Quite simply, we can't. The only option we have left is to refuse the colonial gaze that wants to eat our pain, wants to read even fictionalized violence enacted on us in excruciating detail, and instead centre readers who understand, who have been there, to whom reading a story that represents them means so much more than what we find in books that either ignore us or flatten us, pathologizing our pain.
It's not always popular to believe that writers have a responsibility to centre certain audiences and be accountable to the groups they're writing about. This seems to me to reflect the same neoliberal and classical liberal notions of "individualism" and "freedom" that have gotten us to this point in history in the first place: if an artist has to worry about its pesky audience, and has actual obligations and responsibilities to that audience, then that might impede on their individual artistic freedom! This is censorship! This is fascist! Artists must be allowed to create whatever they want, whatever the result! Etc. etc.
This centering and elevation of the individual (the artist) over the group (the audience) is a particularly colonial way of thinking. But it wasn't always this way. Before there were writers and readers, there were oral storytellers standing before a rapt audience, who were mere feet from you as you wove your tale. It seems to me that the physical separation of the writer/storyteller from their audience has made it easier to mentally separate any sense of responsibility writers might have to their audience. So the question for them, now, isn't what they owe their audience, or what they're responsible for with their words, but a much more simplistic and uninteresting, "What do I have the right to say, write, do?" It's less about whether they should write something, or how they should write it, and more about whether they can, as if there's some mysterious force physically stopping them instead of an engaged audience waiting, hoping to converse with them about their artistic choices.
The only option we have left is to refuse the colonial gaze that wants to eat our pain and instead centre readers who understand, who have been there.- Alicia Elliott
Thinking about that, I realize the difference between trauma porn and trauma-informed narratives.
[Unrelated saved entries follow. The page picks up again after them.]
-- ==== Sys2Proof/Laws/SameSched.lean ====
section
/-! SUPPORT. That the operations and commands of Machine/Sched.lean leave power, time, the SEC core and trim alone: one lemma for each. -/

set_option Elab.async false
namespace Sys2Proof.Machine

theorem State.yieldGap_same (s : State) (c : Ctx) : SameCore s (State.yieldGap s c) := by
  unfold State.yieldGap
  exact State.maxReg_same ..

theorem State.drained_same (s : State) (i : Nat) : SameCore s (State.drained s i) := by
  unfold State.drained
  split
  · exact SameCore.refl _
  · refine SameCore.ite (fun _ => ?_) (fun _ => ?_)
    · extract_lets +onlyGivenNames z1
      clear_value z1
      refine (State.queueFault_same ..).of ?_
      exact State.killLaunch_same ..
    · exact SameCore.refl _

theorem State.endCtx_same (s : State) (i : Nat) (n : Nat) : SameCore s (State.endCtx s i n) := by
  unfold State.endCtx
  refine (State.kick_same ..).of ?_
  refine (State.drained_same ..).of ?_
  exact State.dropCtx_same ..

theorem State.stopCtx_same (s : State) (i : Nat) (n : Nat) (c : Ctx) : SameCore s (State.stopCtx s i n c) := by
  unfold State.stopCtx
  refine (State.leaveRun_same ..).of ?_
  refine (State.tick_same ..).of ?_
  exact State.yieldGap_same ..

theorem State.tryStop_same (s : State) (i : Nat) (n : Nat) : SameCore s (State.tryStop s i n) := by
  unfold State.tryStop
  cases (s.ctx i n)
  · dsimp -zeta -zetaHave only
    exact SameCore.refl _
  · cases (tblFind i s.launches)
    · dsimp -zeta -zetaHave only
      exact SameCore.refl _
    · dsimp -zeta -zetaHave only
      refine SameCore.ite (fun _ => ?_) (fun _ => ?_)
      · exact State.stopCtx_same ..
      · refine SameCore.ite (fun _ => ?_) (fun _ => ?_)
        · extract_lets +onlyGivenNames z1
          refine SameCore.cut (b := z1) ?_ ?_
          · unfold z1
            exact State.count_same ..
          · intro hz1
            refine SameCore.ite (fun _ => ?_) (fun _ => ?_)
            · refine (State.endCtx_same ..).of ?_
              exact (State.yieldGap_same ..).of ‹_›
            · exact (State.stopCtx_same ..).of ‹_›
        · exact SameCore.refl _

theorem State.placeCtxs_same (s : State) (i : Nat) (gran : Nat) (m : BitVec 16) : SameCore s (State.placeCtxs s i gran m) := by
  unfold State.placeCtxs
  extract_lets +onlyGivenNames z1
  refine SameCore.cut (b := z1) ?_ ?_
  · unfold z1
    refine SameCore.foldl (fun _ _ => ?_) ?_
    · dsimp -zeta -zetaHave only
      extract_lets +onlyGivenNames z2
      clear_value z2
      refine (State.tick_same ..).of ?_
      refine (State.latchRange_same ..).of ?_
      refine (State.setCtx_same ..).of ?_
      exact State.takeSlot_same ..
    · exact SameCore.refl _
  · intro hz1
    extract_lets +onlyGivenNames z2
    refine SameCore.cut (b := z2) ?_ ?_
    · unfold z2
      split
      · exact (State.latchRange_same ..).of ‹_›
      · assumption
    · intro hz2
      refine SameCore.foldl (fun _ _ => ?_) ?_
      · exact State.able_same ..
      · assumption

theorem State.launchCut_same (s : State) (i : Nat) (f : State → Nat → Pos → State) (h_f : ∀ (x0 : State) (x1 : Nat) (x2 : Pos), SameCore x0 (f x0 x1 x2)) : SameCore s (State.launchCut s i f) := by
  unfold State.launchCut
  split
  · exact SameCore.refl _
  · extract_lets +onlyGivenNames z1
    clear_value z1
    refine (h_f _ _ _).of ?_
    exact State.killLaunch_same ..

theorem State.askConst_same (i k : Nat) (l : List Seg) (s : State) (got : Tbl (List Byte)) (need : List Nat) :
    SameCore s (State.askConst i k l s got need).1 := by
  induction l generalizing s got need with
  | nil => exact SameCore.refl _
  | cons p l ih =>
    obtain ⟨o, d, m⟩ := p
    cases d with
    | hbm pa =>
      unfold State.askConst
      exact ih ..
    | host a =>
      unfold State.askConst
      extract_lets +onlyGivenNames z1
      clear_value z1
      refine (ih ..).of ?_
      refine SameCore.foldl (fun _ _ => ?_) ?_
      · dsimp -zeta -zetaHave only
        exact State.issueRead_same ..
      · exact SameCore.refl _

theorem State.snapDone_same (s : State) (i : Nat) : SameCore s (State.snapDone s i) := by
  unfold State.snapDone
  split
  · refine SameCore.ite (fun _ => ?_) (fun _ => ?_)
    · exact State.setLaunch_same ..
    · exact SameCore.refl _
  · exact SameCore.refl _

theorem State.constData_same (s : State) (i : Nat) (off : Nat) (d : List Byte) : SameCore s (State.constData s i off d) := by
  unfold State.constData
  split
  · refine (State.snapDone_same ..).of ?_
    exact State.setLaunch_same ..
  · exact SameCore.refl _

theorem State.constFail_same (s : State) (i : Nat) (c : Cpl) : SameCore s (State.constFail s i c) := by
  unfold State.constFail
  refine SameCore.trans ?_ (State.launchCut_same (h_f := ?_) ..)
  · exact SameCore.refl _
  · intro _
    intro _
    intro _
    exact State.hostReadFault_same ..

theorem State.takeSnapshot_same (s : State) (i : Nat) (l : Launch) : SameCore s (State.takeSnapshot s i l) := by
  unfold State.takeSnapshot
  split
  · exact State.setLaunch_same ..
  · split
    · refine SameCore.trans ?_ (State.launchCut_same (h_f := ?_) ..)
      · refine (SameCore.fst (State.segs_same ..) (by assumption)).of ?_
        exact SameCore.refl _
      · intro _
        intro _
        intro _
        exact State.accessFault_same ..
    · split
      · refine SameCore.trans ?_ (State.launchCut_same (h_f := ?_) ..)
        · refine (SameCore.fst (State.segs_same ..) (by assumption)).of ?_
          exact SameCore.refl _
        · intro _
          intro _
          intro _
          exact State.accessFault_same ..
      · refine SameCore.ite (fun _ => ?_) (fun _ => ?_)
        · refine (State.constFail_same ..).of ?_
          refine (SameCore.fst (State.segs_same ..) (by assumption)).of ?_
          exact SameCore.refl _
        · dsimp -zeta -zetaHave only
          refine (State.snapDone_same ..).of ?_
          refine (State.setLaunch_same ..).of ?_
          refine (State.askConst_same ..).of ?_
          refine (SameCore.fst (State.segs_same ..) (by assumption)).of ?_
          exact SameCore.refl _

theorem State.withdraw_same (s : State) (i : Nat) : SameCore s (State.withdraw s i) := by
  unfold State.withdraw
  split
  · exact SameCore.refl _
  · refine SameCore.ite (fun _ => ?_) (fun _ => ?_)
    · exact SameCore.refl _
    · extract_lets +onlyGivenNames z1
      clear_value z1
      extract_lets +onlyGivenNames z2
      refine SameCore.cut (b := z2) ?_ ?_
      · unfold z2
        exact State.setQueue_same ..
      · intro hz2
        exact SameCore.mk' ‹_› (.refl _) le_rfl

theorem execLaunchDispatch_same (i : Nat) (err : Option (Nat × Bool)) (s : State) : CoreKept s (execLaunchDispatch i err s) := by
  unfold execLaunchDispatch
  refine CoreKept.next ?_
  split
  · exact SameCore.refl _
  · refine SameCore.ite (fun _ => ?_) (fun _ => ?_)
    · exact SameCore.refl _
    · split
      · exact SameCore.refl _
      · extract_lets +onlyGivenNames z1
        refine SameCore.cut (b := z1) ?_ ?_
        · unfold z1
          exact State.eccFind_same ..
        · intro hz1
          extract_lets +onlyGivenNames z2
          clear_value z2
          refine SameCore.ite (fun _ => ?_) (fun _ => ?_)
          · refine (State.cmdFault_same ..).of ?_
            exact (State.withdraw_same ..).of ‹_›
          · extract_lets +onlyGivenNames z3
            clear_value z3
            extract_lets +onlyGivenNames z4
            clear_value z4
            extract_lets +onlyGivenNames z5
            clear_value z5
            extract_lets +onlyGivenNames z6
            clear_value z6
            extract_lets +onlyGivenNames z7
            refine SameCore.cut (b := z7) ?_ ?_
            · unfold z7
              exact (State.count_same ..).of ‹_›
            · intro hz7
              extract_lets +onlyGivenNames z8
              refine SameCore.cut (b := z8) ?_ ?_
              · unfold z8
                refine SameCore.ite (fun _ => ?_) (fun _ => ?_)
                · exact (State.maxReg_same ..).of ‹_›
                · assumption
              · intro hz8
                extract_lets +onlyGivenNames z9
                refine SameCore.cut (b := z9) ?_ ?_
                · unfold z9
                  refine SameCore.ite (fun _ => ?_) (fun _ => ?_)
                  · exact (State.count_same ..).of ‹_›
                  · assumption
                · intro hz9
                  extract_lets +onlyGivenNames z10
                  refine SameCore.cut (b := z10) ?_ ?_
                  · unfold z10
                    exact SameCore.mk' ‹_› (.refl _) le_rfl
                  · intro hz10
                    extract_lets +onlyGivenNames z11
                    clear_value z11
                    extract_lets +onlyGivenNames z12
                    refine SameCore.cut (b := z12) ?_ ?_
                    · unfold z12
                      refine (State.setLaunch_same ..).of ?_
                      exact (State.setQueue_same ..).of ‹_›
                    · intro hz12
                      extract_lets +onlyGivenNames z13
                      refine SameCore.cut (b := z13) ?_ ?_
                      · unfold z13
                        exact (State.start_same ..).of ‹_›
                      · intro hz13
                        extract_lets +onlyGivenNames z14
                        refine SameCore.cut (b := z14) ?_ ?_
                        · unfold z14
                          exact (State.traceArea_same ..).of ‹_›
                        · intro hz14
                          refine (State.takeSnapshot_same ..).of ?_
                          exact (State.placeCtxs_same ..).of ‹_›

theorem execLaunchComplete_same (i : Nat) (s : State) : CoreKept s (execLaunchComplete i s) := by
  unfold execLaunchComplete
  refine CoreKept.next ?_
  split
  · refine SameCore.ite (fun _ => ?_) (fun _ => ?_)
    · exact State.launchDone_same ..
    · exact SameCore.refl _
  · exact SameCore.refl _

theorem execSliceExpiry_same (i : Nat) (s : State) : CoreKept s (execSliceExpiry i s) := by
  unfold execSliceExpiry
  refine CoreKept.next ?_
  split
  · exact SameCore.refl _
  · refine SameCore.ite (fun _ => ?_) (fun _ => ?_)
    · exact SameCore.refl _
    · extract_lets +onlyGivenNames z1
      clear_value z1
      refine SameCore.foldl (fun _ _ => ?_) ?_
      · split
        · exact SameCore.refl _
        · extract_lets +onlyGivenNames z2
          clear_value z2
          extract_lets +onlyGivenNames z3
          refine SameCore.cut (b := z3) ?_ ?_
          · unfold z3
            exact State.setCtx_same ..
          · intro hz3
            refine SameCore.ite (fun _ => ?_) (fun _ => ?_)
            · exact (State.askYield_same ..).of ‹_›
            · assumption
      · exact SameCore.refl _

theorem State.imageSegs_same (s : State) (i : Nat) (n : Nat) (l : Launch) (c : Ctx) (write : Bool) : SameCore s (State.imageSegs s i n l c write).1 := by
  unfold State.imageSegs
  split
  · refine SameCore.mk_fst ?_
    refine (State.engineFault_same ..).of ?_
    refine (SameCore.fst (State.segs_same ..) (by assumption)).of ?_
    exact SameCore.refl _
  · refine SameCore.ite_fst (fun _ => ?_) (fun _ => ?_)
    · refine SameCore.mk_fst ?_
      refine (State.yardTrap_same ..).of ?_
      refine (SameCore.fst (State.segs_same ..) (by assumption)).of ?_
      exact SameCore.refl _
    · refine SameCore.mk_fst ?_
      refine (SameCore.fst (State.segs_same ..) (by assumption)).of ?_
      exact SameCore.refl _
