-- ==== Sys2Proof/Laws/State.lean ====
section
/-! SUPPORT. What each named update of the state leaves and what it makes of a read: one lemma per field per update, so that no proof
unfolds a record update, and reads after writes of every table. -/

set_option Elab.async false
namespace Sys2Proof.Machine

/-! ### Reads after writes -/

@[simp] theorem State.setInst_inst (s : State) (k j : Nat) (v : Inst) : (s.setInst k v).inst j = if j = k then v else s.inst j := by
  by_cases h : j = k
  · subst h; simp [State.setInst, State.inst, tblGet_tblSet]
  · unfold State.setInst State.inst tblGet tblSet
    split <;> simp [tblFind_tblErase, tblFind_tblPut, h]

@[simp] theorem State.setSlot_slot (s : State) (k j : Nat) (v : Slot) : (s.setSlot k v).slot j = if j = k then v else s.slot j :=
  tblGet_tblSet _ _ _ _ _

@[simp] theorem State.setQueue_queue (s : State) (k j : Nat) (v : Queue) : (s.setQueue k v).queue j = if j = k then v else s.queue j :=
  tblGet_tblSet _ _ _ _ _

@[simp] theorem State.setRings_ringsOf (s : State) (k j : Nat) (v : Brn) : (s.setRings k v).ringsOf j = if j = k then v else s.ringsOf j :=
  tblGet_tblSet _ _ _ _ _

@[simp] theorem State.setCluster_cluster (s : State) (k j : Nat) (v : Cluster) : (s.setCluster k v).cluster j = if j = k then v else s.cluster j :=
  tblGet_tblSet _ _ _ _ _

@[simp] theorem State.setBeacon_beacon (s : State) (k j : Nat) (v : Beacon) : (s.setBeacon k v).beacon j = if j = k then v else s.beacon j :=
  tblGet_tblSet _ _ _ _ _

@[simp] theorem State.setResv_resv (s : State) (k j : Nat) (v : Resv) : (s.setResv k v).resv j = if j = k then v else s.resv j :=
  tblGet_tblSet _ _ _ _ _

@[simp] theorem State.setObj_obj (s : State) (k j : Nat) (v : SyncObj) : (s.setObj k v).obj j = if j = k then v else s.obj j :=
  tblGet_tblSet _ _ _ _ _

@[simp] theorem State.setSession_session (s : State) (k j : Nat) (v : Sess) : (s.setSession k v).session j = if j = k then v else s.session j :=
  tblGet_tblSet _ _ _ _ _

@[simp] theorem State.setFn_fn (s : State) (k j : Nat) (v : FnCfg) : (s.setFn k v).fn j = if j = k then v else s.fn j :=
  tblGet_tblSet _ _ _ _ _

@[simp] theorem State.setHead_head (s : State) (k j : Nat) (v : Head) :
    (s.setHead k v).head j = if j = k ∧ k < s.disp.heads.length then v else s.head j := by
  simp only [State.setHead, State.head, List.getD_eq_getElem?_getD, List.getElem?_set]
  by_cases h : k = j
  · subst h
    by_cases g : k < s.disp.heads.length
    · simp [g]
    · simp [g]
  · simp [h, Ne.symm h]

@[simp] theorem State.setPort_port (s : State) (k j : Nat) (v : DpPort) :
    (s.setPort k v).port j = if j = k ∧ k < s.disp.ports.length then v else s.port j := by
  simp only [State.setPort, State.port, List.getD_eq_getElem?_getD, List.getElem?_set]
  by_cases h : k = j
  · subst h
    by_cases g : k < s.disp.ports.length
    · simp [g]
    · simp [g]
  · simp [h, Ne.symm h]

@[simp] theorem State.setReg_reg (s : State) (k j : Nat) (v : W) : (s.setReg k v).reg j = if j = k then v else s.reg j := by
  by_cases h : j = k
  · subst h; simp [State.setReg, State.reg, tblGet_tblSet]
  · unfold State.setReg State.reg tblGet tblSet
    split <;> simp [tblFind_tblErase, tblFind_tblPut, h]

@[simp] theorem State.setLaunch_launch (s : State) (k j : Nat) (v : Launch) :
    tblFind j (s.setLaunch k v).launches = if j = k then some v else tblFind j s.launches := tblFind_tblPut _ _ _ _

@[simp] theorem State.setCtx_ctx (s : State) (k j : Nat) (v : Ctx) :
    tblFind j (s.setCtx k v).ctxs = if j = k then some v else tblFind j s.ctxs := tblFind_tblPut _ _ _ _

@[simp] theorem State.bumpFree_freeCtr (s : State) : s.bumpFree.own.freeCtr = s.own.freeCtr + 1 := rfl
Writers of trauma porn seem more interested in depicting all the blood and viscera of trauma than anything else. They don't seem to want their work to be in conversation with those who have actually experienced those traumas, nor do they feel any obligation toward them. Writers of trauma-informed narratives, on the other hand, seem to be deeply considering their audience — an audience they presume has gone through whatever traumas that author has chosen to depict, and that understands trauma is not an identity or source of status. An audience who the author expects to have to look into the eyes of one day, and in that looking, understand that "my trauma," as Sehgal writes, "becomes but one rung of a ladder. Climb it; what else will you see?"
Or as Vermette writes, in an aside to her trigger warning that feels like she is sitting across from us at our kitchen table, reaching a hand over to place warmly on ours: "It's not just about [trauma], hey? ... I do try to cram as much love and hope in between as possible."
It's that hope and love that offer other rungs — that, despite the trauma, make all the difference.